There is material below. Print exactly the lines starting at the line with "theorem broadcastBleedOff_other (s" and ending at the line with "theorem State.modThin_other (s", ends included, and no others.

MATERIAL PROVIDED:
________________
@[simp] theorem State.command_other (s : State) (urgent : Bool) (p op : Nat) (payload : Bytes) :
    (State.command s urgent p op payload).core = s.core ∧ (State.command s urgent p op payload).heads = s.heads ∧
    (State.command s urgent p op payload).tap = s.tap ∧ (State.command s urgent p op payload).fe = s.fe ∧
    (State.command s urgent p op payload).cells = s.cells ∧ (State.command s urgent p op payload).points = s.points ∧
    (State.command s urgent p op payload).scaler = s.scaler ∧ (State.command s urgent p op payload).cruiser = s.cruiser ∧
    (State.command s urgent p op payload).borer = s.borer ∧ (State.command s urgent p op payload).thin = s.thin ∧
    (State.command s urgent p op payload).fb = s.fb ∧ (State.command s urgent p op payload).sawyer = s.sawyer ∧
    (State.command s urgent p op payload).canopy = s.canopy ∧ (State.command s urgent p op payload).axes = s.axes ∧
    (State.command s urgent p op payload).links = s.links ∧ (State.command s urgent p op payload).clock = s.clock ∧
    (State.command s urgent p op payload).dict = s.dict ∧ (State.command s urgent p op payload).sec = s.sec ∧
    (State.command s urgent p op payload).pair = s.pair ∧ (State.command s urgent p op payload).ranger = s.ranger ∧
    (State.command s urgent p op payload).tally = s.tally ∧ (State.command s urgent p op payload).inject = s.inject ∧
    (State.command s urgent p op payload).power = s.power ∧ (State.command s urgent p op payload).lookout = s.lookout ∧
    (State.command s urgent p op payload).storage = s.storage ∧ (State.command s urgent p op payload).update = s.update ∧
    (State.command s urgent p op payload).seat = s.seat ∧ (State.command s urgent p op payload).boundary = s.boundary ∧
    (State.command s urgent p op payload).pending = s.pending := by
  unfold State.command
  first
    | exact ⟨rfl, rfl, rfl, rfl, rfl, rfl, rfl, rfl, rfl, rfl, rfl, rfl, rfl, rfl, rfl, rfl, rfl, rfl, rfl, rfl, rfl, rfl, rfl, rfl, rfl, rfl, rfl, rfl, rfl⟩
    | (simp; done)
    | (refine ⟨?_, ?_, ?_, ?_, ?_, ?_, ?_, ?_, ?_, ?_, ?_, ?_, ?_, ?_, ?_, ?_, ?_, ?_, ?_, ?_, ?_, ?_, ?_, ?_, ?_, ?_, ?_, ?_, ?_⟩ <;> (repeat' split) <;> first | rfl | simp)

@[simp] theorem broadcastBleedOff_other (s : State) :
    (broadcastBleedOff s).core = s.core ∧ (broadcastBleedOff s).heads = s.heads ∧ (broadcastBleedOff s).tap = s.tap ∧
    (broadcastBleedOff s).fe = s.fe ∧ (broadcastBleedOff s).cells = s.cells ∧ (broadcastBleedOff s).points = s.points ∧
    (broadcastBleedOff s).scaler = s.scaler ∧ (broadcastBleedOff s).cruiser = s.cruiser ∧ (broadcastBleedOff s).borer = s.borer ∧
    (broadcastBleedOff s).thin = s.thin ∧ (broadcastBleedOff s).fb = s.fb ∧ (broadcastBleedOff s).sawyer = s.sawyer ∧
    (broadcastBleedOff s).canopy = s.canopy ∧ (broadcastBleedOff s).axes = s.axes ∧ (broadcastBleedOff s).links = s.links ∧
    (broadcastBleedOff s).clock = s.clock ∧ (broadcastBleedOff s).dict = s.dict ∧ (broadcastBleedOff s).sec = s.sec ∧
    (broadcastBleedOff s).pair = s.pair ∧ (broadcastBleedOff s).ranger = s.ranger ∧ (broadcastBleedOff s).tally = s.tally ∧
    (broadcastBleedOff s).inject = s.inject ∧ (broadcastBleedOff s).power = s.power ∧ (broadcastBleedOff s).lookout = s.lookout ∧
    (broadcastBleedOff s).storage = s.storage ∧ (broadcastBleedOff s).update = s.update ∧ (broadcastBleedOff s).seat = s.seat ∧
    (broadcastBleedOff s).boundary = s.boundary ∧ (broadcastBleedOff s).pending = s.pending := by
  unfold broadcastBleedOff
  first
    | exact ⟨rfl, rfl, rfl, rfl, rfl, rfl, rfl, rfl, rfl, rfl, rfl, rfl, rfl, rfl, rfl, rfl, rfl, rfl, rfl, rfl, rfl, rfl, rfl, rfl, rfl, rfl, rfl, rfl, rfl⟩
    | (simp; done)
    | (refine ⟨?_, ?_, ?_, ?_, ?_, ?_, ?_, ?_, ?_, ?_, ?_, ?_, ?_, ?_, ?_, ?_, ?_, ?_, ?_, ?_, ?_, ?_, ?_, ?_, ?_, ?_, ?_, ?_, ?_⟩ <;> (repeat' split) <;> first | rfl | simp)

@[simp] theorem State.modThin_other (s : State) (p : Nat) (f : ThinHead → ThinHead) :
    (State.modThin s p f).core = s.core ∧ (State.modThin s p f).ring = s.ring ∧ (State.modThin s p f).tap = s.tap ∧
    (State.modThin s p f).fe = s.fe ∧ (State.modThin s p f).cells = s.cells ∧ (State.modThin s p f).points = s.points ∧
    (State.modThin s p f).scaler = s.scaler ∧ (State.modThin s p f).cruiser = s.cruiser ∧ (State.modThin s p f).borer = s.borer ∧
    (State.modThin s p f).fb = s.fb ∧ (State.modThin s p f).sawyer = s.sawyer ∧ (State.modThin s p f).canopy = s.canopy ∧
    (State.modThin s p f).axes = s.axes ∧ (State.modThin s p f).links = s.links ∧ (State.modThin s p f).clock = s.clock ∧
    (State.modThin s p f).dict = s.dict ∧ (State.modThin s p f).sec = s.sec ∧ (State.modThin s p f).pair = s.pair ∧
    (State.modThin s p f).ranger = s.ranger ∧ (State.modThin s p f).tally = s.tally ∧ (State.modThin s p f).inject = s.inject ∧
    (State.modThin s p f).power = s.power ∧ (State.modThin s p f).lookout = s.lookout ∧ (State.modThin s p f).storage = s.storage ∧
    (State.modThin s p f).update = s.update ∧ (State.modThin s p f).seat = s.seat ∧ (State.modThin s p f).boundary = s.boundary ∧
    (State.modThin s p f).pending = s.pending := by
  unfold State.modThin
  first
    | exact ⟨rfl, rfl, rfl, rfl, rfl, rfl, rfl, rfl, rfl, rfl, rfl, rfl, rfl, rfl, rfl, rfl, rfl, rfl, rfl, rfl, rfl, rfl, rfl, rfl, rfl, rfl, rfl, rfl⟩
    | (simp; done)
    | (refine ⟨?_, ?_, ?_, ?_, ?_, ?_, ?_, ?_, ?_, ?_, ?_, ?_, ?_, ?_, ?_, ?_, ?_, ?_, ?_, ?_, ?_, ?_, ?_, ?_, ?_, ?_, ?_, ?_⟩ <;> (repeat' split) <;> first | rfl | simp)

@[simp] theorem setRing_other (st : RingState) (s : State) :
    (setRing st s).core = s.core ∧ (setRing st s).heads = s.heads ∧ (setRing st s).tap = s.tap ∧ (setRing st s).fe = s.fe ∧
    (setRing st s).cells = s.cells ∧ (setRing st s).points = s.points ∧ (setRing st s).scaler = s.scaler ∧ (setRing st s).cruiser = s.cruiser ∧
    (setRing st s).borer = s.borer ∧ (setRing st s).thin = s.thin ∧ (setRing st s).fb = s.fb ∧ (setRing st s).sawyer = s.sawyer ∧
    (setRing st s).canopy = s.canopy ∧ (setRing st s).axes = s.axes ∧ (setRing st s).links = s.links ∧ (setRing st s).clock = s.clock ∧
    (setRing st s).dict = s.dict ∧ (setRing st s).sec = s.sec ∧ (setRing st s).pair = s.pair ∧ (setRing st s).ranger = s.ranger ∧
    (setRing st s).tally = s.tally ∧ (setRing st s).inject = s.inject ∧ (setRing st s).power = s.power ∧ (setRing st s).lookout = s.lookout ∧
    (setRing st s).storage = s.storage ∧ (setRing st s).update = s.update ∧ (setRing st s).seat = s.seat ∧ (setRing st s).boundary = s.boundary ∧
    (setRing st s).pending = s.pending := by
  unfold setRing
  first
    | exact ⟨rfl, rfl, rfl, rfl, rfl, rfl, rfl, rfl, rfl, rfl, rfl, rfl, rfl, rfl, rfl, rfl, rfl, rfl, rfl, rfl, rfl, rfl, rfl, rfl, rfl, rfl, rfl, rfl, rfl⟩
    | (simp; done)
    | (refine ⟨?_, ?_, ?_, ?_, ?_, ?_, ?_, ?_, ?_, ?_, ?_, ?_, ?_, ?_, ?_, ?_, ?_, ?_, ?_, ?_, ?_, ?_, ?_, ?_, ?_, ?_, ?_, ?_, ?_⟩ <;> (repeat' split) <;> first | rfl | simp)

@[simp] theorem State.modPoint_other (s : State) (n : Nat) (f : PointState → PointState) :
    (State.modPoint s n f).core = s.core ∧ (State.modPoint s n f).ring = s.ring ∧ (State.modPoint s n f).heads = s.heads ∧
    (State.modPoint s n f).tap = s.tap ∧ (State.modPoint s n f).fe = s.fe ∧ (State.modPoint s n f).cells = s.cells ∧
    (State.modPoint s n f).scaler = s.scaler ∧ (State.modPoint s n f).cruiser = s.cruiser ∧ (State.modPoint s n f).borer = s.borer ∧
    (State.modPoint s n f).thin = s.thin ∧ (State.modPoint s n f).fb = s.fb ∧ (State.modPoint s n f).sawyer = s.sawyer ∧
    (State.modPoint s n f).canopy = s.canopy ∧ (State.modPoint s n f).axes = s.axes ∧ (State.modPoint s n f).links = s.links ∧
    (State.modPoint s n f).clock = s.clock ∧ (State.modPoint s n f).dict = s.dict ∧ (State.modPoint s n f).sec = s.sec ∧
    (State.modPoint s n f).pair = s.pair ∧ (State.modPoint s n f).ranger = s.ranger ∧ (State.modPoint s n f).tally = s.tally ∧
    (State.modPoint s n f).inject = s.inject ∧ (State.modPoint s n f).power = s.power ∧ (State.modPoint s n f).lookout = s.lookout ∧
    (State.modPoint s n f).storage = s.storage ∧ (State.modPoint s n f).update = s.update ∧ (State.modPoint s n f).seat = s.seat ∧
    (State.modPoint s n f).boundary = s.boundary ∧ (State.modPoint s n f).pending = s.pending := by
  unfold State.modPoint
  first
    | exact ⟨rfl, rfl, rfl, rfl, rfl, rfl, rfl, rfl, rfl, rfl, rfl, rfl, rfl, rfl, rfl, rfl, rfl, rfl, rfl, rfl, rfl, rfl, rfl, rfl, rfl, rfl, rfl, rfl, rfl⟩
    | (simp; done)
    | (refine ⟨?_, ?_, ?_, ?_, ?_, ?_, ?_, ?_, ?_, ?_, ?_, ?_, ?_, ?_, ?_, ?_, ?_, ?_, ?_, ?_, ?_, ?_, ?_, ?_, ?_, ?_, ?_, ?_, ?_⟩ <;> (repeat' split) <;> first | rfl | simp)

@[simp] theorem State.modHead_other (s : State) (place : Nat) (f : Head → Head) :
    (State.modHead s place f).core = s.core ∧ (State.modHead s place f).ring = s.ring ∧ (State.modHead s place f).tap = s.tap ∧
    (State.modHead s place f).fe = s.fe ∧ (State.modHead s place f).cells = s.cells ∧ (State.modHead s place f).points = s.points ∧
    (State.modHead s place f).scaler = s.scaler ∧ (State.modHead s place f).cruiser = s.cruiser ∧ (State.modHead s place f).borer = s.borer ∧
    (State.modHead s place f).thin = s.thin ∧ (State.modHead s place f).fb = s.fb ∧ (State.modHead s place f).sawyer = s.sawyer ∧
    (State.modHead s place f).canopy = s.canopy ∧ (State.modHead s place f).axes = s.axes ∧ (State.modHead s place f).links = s.links ∧
    (State.modHead s place f).clock = s.clock ∧ (State.modHead s place f).dict = s.dict ∧ (State.modHead s place f).sec = s.sec ∧
    (State.modHead s place f).pair = s.pair ∧ (State.modHead s place f).ranger = s.ranger ∧ (State.modHead s place f).tally = s.tally ∧
    (State.modHead s place f).inject = s.inject ∧ (State.modHead s place f).power = s.power ∧ (State.modHead s place f).lookout = s.lookout ∧
    (State.modHead s place f).storage = s.storage ∧ (State.modHead s place f).update = s.update ∧ (State.modHead s place f).seat = s.seat ∧
    (State.modHead s place f).boundary = s.boundary ∧ (State.modHead s place f).pending = s.pending := by
  unfold State.modHead
  first
    | exact ⟨rfl, rfl, rfl, rfl, rfl, rfl, rfl, rfl, rfl, rfl, rfl, rfl, rfl, rfl, rfl, rfl, rfl, rfl, rfl, rfl, rfl, rfl, rfl, rfl, rfl, rfl, rfl, rfl, rfl⟩
    | (simp; done)
    | (refine ⟨?_, ?_, ?_, ?_, ?_, ?_, ?_, ?_, ?_, ?_, ?_, ?_, ?_, ?_, ?_, ?_, ?_, ?_, ?_, ?_, ?_, ?_, ?_, ?_, ?_, ?_, ?_, ?_, ?_⟩ <;> (repeat' split) <;> first | rfl | simp)

@[simp] theorem State.modInject_other (s : State) (link : Nat) (f : Inject → Inject) :
    (State.modInject s link f).core = s.core ∧ (State.modInject s link f).ring = s.ring ∧ (State.modInject s link f).heads = s.heads ∧
    (State.modInject s link f).tap = s.tap ∧ (State.modInject s link f).fe = s.fe ∧ (State.modInject s link f).cells = s.cells ∧
    (State.modInject s link f).points = s.points ∧ (State.modInject s link f).scaler = s.scaler ∧ (State.modInject s link f).cruiser = s.cruiser ∧
    (State.modInject s link f).borer = s.borer ∧ (State.modInject s link f).thin = s.thin ∧ (State.modInject s link f).fb = s.fb ∧
    (State.modInject s link f).sawyer = s.sawyer ∧ (State.modInject s link f).canopy = s.canopy ∧ (State.modInject s link f).axes = s.axes ∧
    (State.modInject s link f).links = s.links ∧ (State.modInject s link f).clock = s.clock ∧ (State.modInject s link f).dict = s.dict ∧
    (State.modInject s link f).sec = s.sec ∧ (State.modInject s link f).pair = s.pair ∧ (State.modInject s link f).ranger = s.ranger ∧
    (State.modInject s link f).tally = s.tally ∧ (State.modInject s link f).power = s.power ∧ (State.modInject s link f).lookout = s.lookout ∧
    (State.modInject s link f).storage = s.storage ∧ (State.modInject s link f).update = s.update ∧ (State.modInject s link f).seat = s.seat ∧
    (State.modInject s link f).boundary = s.boundary ∧ (State.modInject s link f).pending = s.pending := by
  unfold State.modInject
  first
    | exact ⟨rfl, rfl, rfl, rfl, rfl, rfl, rfl, rfl, rfl, rfl, rfl, rfl, rfl, rfl, rfl, rfl, rfl, rfl, rfl, rfl, rfl, rfl, rfl, rfl, rfl, rfl, rfl, rfl, rfl⟩
    | (simp; done)
    | (refine ⟨?_, ?_, ?_, ?_, ?_, ?_, ?_, ?_, ?_, ?_, ?_, ?_, ?_, ?_, ?_, ?_, ?_, ?_, ?_, ?_, ?_, ?_, ?_, ?_, ?_, ?_, ?_, ?_, ?_⟩ <;> (repeat' split) <;> first | rfl | simp)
________________
RESPONSE FOR THIS EXERCISE:
@[simp] theorem broadcastBleedOff_other (s : State) :
    (broadcastBleedOff s).core = s.core ∧ (broadcastBleedOff s).heads = s.heads ∧ (broadcastBleedOff s).tap = s.tap ∧
    (broadcastBleedOff s).fe = s.fe ∧ (broadcastBleedOff s).cells = s.cells ∧ (broadcastBleedOff s).points = s.points ∧
    (broadcastBleedOff s).scaler = s.scaler ∧ (broadcastBleedOff s).cruiser = s.cruiser ∧ (broadcastBleedOff s).borer = s.borer ∧
    (broadcastBleedOff s).thin = s.thin ∧ (broadcastBleedOff s).fb = s.fb ∧ (broadcastBleedOff s).sawyer = s.sawyer ∧
    (broadcastBleedOff s).canopy = s.canopy ∧ (broadcastBleedOff s).axes = s.axes ∧ (broadcastBleedOff s).links = s.links ∧
    (broadcastBleedOff s).clock = s.clock ∧ (broadcastBleedOff s).dict = s.dict ∧ (broadcastBleedOff s).sec = s.sec ∧
    (broadcastBleedOff s).pair = s.pair ∧ (broadcastBleedOff s).ranger = s.ranger ∧ (broadcastBleedOff s).tally = s.tally ∧
    (broadcastBleedOff s).inject = s.inject ∧ (broadcastBleedOff s).power = s.power ∧ (broadcastBleedOff s).lookout = s.lookout ∧
    (broadcastBleedOff s).storage = s.storage ∧ (broadcastBleedOff s).update = s.update ∧ (broadcastBleedOff s).seat = s.seat ∧
    (broadcastBleedOff s).boundary = s.boundary ∧ (broadcastBleedOff s).pending = s.pending := by
  unfold broadcastBleedOff
  first
    | exact ⟨rfl, rfl, rfl, rfl, rfl, rfl, rfl, rfl, rfl, rfl, rfl, rfl, rfl, rfl, rfl, rfl, rfl, rfl, rfl, rfl, rfl, rfl, rfl, rfl, rfl, rfl, rfl, rfl, rfl⟩
    | (simp; done)
    | (refine ⟨?_, ?_, ?_, ?_, ?_, ?_, ?_, ?_, ?_, ?_, ?_, ?_, ?_, ?_, ?_, ?_, ?_, ?_, ?_, ?_, ?_, ?_, ?_, ?_, ?_, ?_, ?_, ?_, ?_⟩ <;> (repeat' split) <;> first | rfl | simp)

@[simp] theorem State.modThin_other (s : State) (p : Nat) (f : ThinHead → ThinHead) :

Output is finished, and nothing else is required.